OSR_Community_User · June 26, 2002, 4:06pm

Peter Viscarola wrote in message news:xxxxx@ntdev…
>
>
> MY BEST GUESS would be that there’s an invalid IRQL change going on
> somewhere… JoeD: Are you calling KeLowerIrql anywhere in your driver?
> Any similar IRQL gymnastics/cleverness? This really does look like your
> driver screwing something up to me.

I was beginning to suspect the same thing. My recollection is that I am not
calling KeRaise/LowerIrql anywhere. The closest thing to that might be a
call to KeSynchronizeExecution, so I will investigate that.

>
> Sorry I can’t be more help… time to load the checked kernel and repro…
>
Thanks for all your help.

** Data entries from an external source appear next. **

/-- CAK slot, CKN length, CKN, key server priority, flag start (log 15). A change of the binding zeroises ICK and KEK (R349). -/
def bodyMsecMka (c : Cmd) (d : Dev) : Res :=
  match mget d.msec.secys c.tgt with
  | none => d.fail (if 256 * d.nTiles ≤ c.tgt then stRange else stState) ofsTgt
  | some y =>
    if d.notRun (tileOfSub y.subport) then d.fail stState
    else if !c.bit 35 0 then Dev.ok (d.setSecy c.tgt { y with mka := false, ick := none, kek := none, peers := [], prios := [], server := false })
    else if c.u8 1 < 1 || 32 < c.u8 1 then d.fail stRange (ofsP 1)
    else match d.slotFor (c.u8 0) 2 with
      | .error st => d.fail st (ofsP 0)
      | .ok x =>
        let ckn := c.bs 2 (c.u8 1)
        Dev.ok (d.setSecy c.tgt { y with
          mka := true, cak := some (c.u8 0), cakGen := x.wcount, ckn := ckn, prio := c.u8 34, ick := some (bytesAt (Config.mkaIck x.key ckn) 0 32),
          kek := some (bytesAt (Config.mkaKek x.key ckn) 0 32), peers := [], prios := [], server := true, mn := 0 })

/-- CMD_MSEC_MKA (R327). -/
def specMsecMka : CmdSpec := { op := 0x0803, pkg := true, lenOk := lenIs 36, body := bodyMsecMka }

/-- A body that acts on an SA of an existing SC. -/
def Dev.withSa (d : Dev) (n : Nat) (k : SecChan → Res) : Res :=
  if 1024 * d.nTiles ≤ n then d.fail stRange ofsTgt
  else match d.scOf (n / 2) with
    | none => d.fail stState
    | some c => if d.notRun (d.tileOfSa n) then d.fail stState else k c

/-- AN, key source (persistent slot), lowest PN, SSCI, salt (log 15). -/
def bodyMsecSaInstall (c : Cmd) (d : Dev) : Res :=
  let n := c.tgt
  d.withSa n fun _ =>
  let x := d.sa n
  let o := d.sa (otherSa n)
  if 3 < c.u8 0 then d.fail stRange (ofsP 0)
  else match d.slotFor (c.u8 1) 5 with
    | .error st => d.fail st (ofsP 1)
    | .ok p =>
      if p.key.length ≠ suiteKeyLen (d.suiteOf (n / 2)) then d.fail stBadParam (ofsP 1)
      else if o.st ≠ .empty && o.an = c.u8 0 then d.fail stBadParam (ofsP 0)
      else if x.st = .tx then d.fail stState
      else if x.st = .retiring then
        (d.saQueue n { job := 1, an := c.u8 0, key := p.key, pn := c.u64 8, src := some (c.u8 1), ssci := c.u32 16, salt := c.bs 20 12 }).accepted
          stPending .saInstall n
      else Dev.ok (d.saWrite n (c.u8 0) p.key (some (c.u8 1)) (c.u64 8) (c.u32 16) (c.bs 20 12))

/-- CMD_MSEC_SA_INSTALL (R317). -/
def specMsecSaInstall : CmdSpec := { op := 0x0804, pkg := true, lenOk := lenIs 32, body := bodyMsecSaInstall }

def bodyMsecSaDisable (c : Cmd) (d : Dev) : Res := d.withSa c.tgt fun _ => Dev.ok (d.saDisable c.tgt)

/-- CMD_MSEC_SA_DISABLE (R320). -/
def specMsecSaDisable : CmdSpec := { op := 0x0805, pkg := true, lenOk := lenIs 0, body := bodyMsecSaDisable }

def bodyMsecTxSwitch (c : Cmd) (d : Dev) : Res :=
  if 512 * d.nTiles ≤ c.tgt then d.fail stRange ofsTgt
  else match d.scOf c.tgt with
    | none => d.fail stState
    | some x =>
      if d.notRun (d.tileOfSc c.tgt) || !x.tx || (d.saIn c.tgt .ready).isNone then d.fail stState else Dev.ok (d.saSwitch c.tgt)

/-- CMD_MSEC_TX_SWITCH (R321). -/
def specMsecTxSwitch : CmdSpec := { op := 0x0806, pkg := true, lenOk := lenIs 0, body := bodyMsecTxSwitch }

/-- Ingress sub-port, egress sub-port, mode (0 CUT, 1 SAF) (log 15). -/
def bodyMsecTransit (c : Cmd) (d : Dev) : Res :=
  if d.nSubs ≤ c.u8 0 then d.fail stRange (ofsP 0)
  else if d.nSubs ≤ c.u8 1 then d.fail stRange (ofsP 1)
  else if 1 < c.u8 2 then d.fail stBadParam (ofsP 2)
  else if d.notRun (tileOfSub (c.u8 0)) || d.notRun (tileOfSub (c.u8 1)) then d.fail stState
  else if !d.strictOn (c.u8 0) then d.fail stBadParam (ofsP 0)
  else Dev.ok { d with msec := { d.msec with transit := mputD d.msec.transit (128 * c.u8 0 + c.u8 1) (c.u8 2 = 1) false } }
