-- ==== Sys2Proof/WellFormed.lean ====
section
/-!
DEFINITION. Well-formedness of the commands: an operand lies in the range its encoding or its handle admits on the largest
variant (Table 0-4), and a packet's opcode is the one its row names. Smaller variants are checked by the meanings.
-/

namespace Sys2Proof

/-- A packet as a sender can write it: a channel 1-63, an area of 4,096 bytes, a trailer of 0 or 16 bytes. -/
def Packet.wf (p : Packet) : Bool :=
  1 ≤ p.chan && p.chan < 64 && p.op < 65536 && p.plen < 65536 && p.sendLen < 65536 && p.params.length ≤ 3808
    && (p.trailer.length = 0 || p.trailer.length = 16)

/-- An image stage: its number as four bits hold it, a size of 32 bits (R69, R74). -/
def BootImage.wf (i : BootImage) : Bool := i.stage < 16 && i.size < 2 ^ 32

/-- An ingress as the extractors read it (Table 10-2). -/
def Ingress.wf (i : Ingress) : Bool :=
  i.pipe < 2 && i.handle < 256 && i.gem < 65536 && i.tid < 16384 && i.aid < 65536

/-- A change of an entry: key of 32 bytes, action of 24 (R260). -/
def TableUpdate.wf (u : TableUpdate) : Bool :=
  u.table < 64 && u.key.length = 32 && u.act.length = 24 && u.okind < 4 && u.tileFrom < 8

/-- A frame for a queue: requester port, colour and owner count (R288, R290, R294). -/
def EnqueueReq.wf (q : EnqueueReq) : Bool := q.port < 16 && q.src < 8 && q.color < 3 && q.sdom < 256 && 1 ≤ q.count && q.count < 16

/-- A frame of an uplink sub-port. -/
def UplinkFrame.wf (f : UplinkFrame) : Bool := f.sub < 64 && f.src < 2 ^ 48 && f.etherType < 65536 && f.an < 4

/-- A system message header (Table 16-1). -/
def SysHdr.wf (m : SysHdr) : Bool := m.port < 4 && m.src < 65536 && m.dst < 65536 && m.hops < 256 && m.root < 65536

/-- The stages of a host load. -/
def HostLoad.wf (l : HostLoad) : Bool := l.images.all BootImage.wf

/-- A discrete input (R58). -/
def StuckInput.wf (p : StuckInput) : Bool := p.input < 6

/-- A direction of a lane (R86). -/
def LaneSide.wf (s : LaneSide) : Bool := s.lane < 10

/-- A PLOAM message of a channel. -/
def PloamAt.wf (p : PloamAt) : Bool := p.ch < 256

/-- A key fragment (R334). -/
def KeyMsg.wf (k : KeyMsg) : Bool := k.slot < 2 && k.frag < k.frags

/-- A SAToP packet (R158). -/
def SatopPacket.wf (s : SatopPacket) : Bool := s.seq < 65536 && s.psn < 4

/-- A PTP frame (R126). -/
def PtpFrame.wf (f : PtpFrame) : Bool := f.domain < 256

/-- A broadcast body (Table 16-2). -/
def BroadcastBody.wf (b : BroadcastBody) : Bool := 1 ≤ b.kind && b.kind ≤ 3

I let everyone know what I find if/when I find
it.

I used to have a list of the TOP Things an NT Device Driver Writer Should
Never Do. I had gotten it from the net somewhere. Does anybody recall
seeing anything like this, and where it might be?

Thanks,
Joe D

Peter_Viscarola_OSR · June 26, 2002, 4:08pm

> Peter Wieland wrote in message
> news:xxxxx@ntdev…
>
> you’re not calling IoCompleteRequest inside your ISR are you?
>

“Joe D” wrote in message news:xxxxx@ntdev…
>
> Why yes I am. I havn’t quite figured out why that is bad yet. But I
am
> sure you are about to tell me? I will see if I can figure it out on my
own,
> but I certainly won’t refuse your advice.
>

Oh, PeterWie, that’s VERY good. Bravo! Nice catch. I NEVER would have
thought of that.

JoeD: You can’t call IoCompleteRequest from your ISR, cuz it’s not allowed.
There are very few things you can do at such a high IRQL (interrupt level).
Note the DDK docs explicitly state:

Callers of IoCompleteRequest must be running at IRQL <= DISPATCH_LEVEL.
Every function in Windows has an IRQL restriction associated with it. Note
that if you had been running the CHECKED BUILD OF THE KERNEL AND HAL it
would have caught this problem for you…

Peter
OSR

OSR_Community_User · June 26, 2002, 4:22pm

> Peter W,

Why yes I am. I havn’t quite figured out why that is bad
yet. But I am
sure you are about to tell me? I will see if I can figure it
out on my own,
but I certainly won’t refuse your advice.

Thanks,
Joe

From the DDK documentation:

“Callers of IoCompleteRequest must be running at IRQL <=
DISPATCH_LEVEL.”

While in your ISR, you are at DIRQL which is > DISPATCH_LEVEL.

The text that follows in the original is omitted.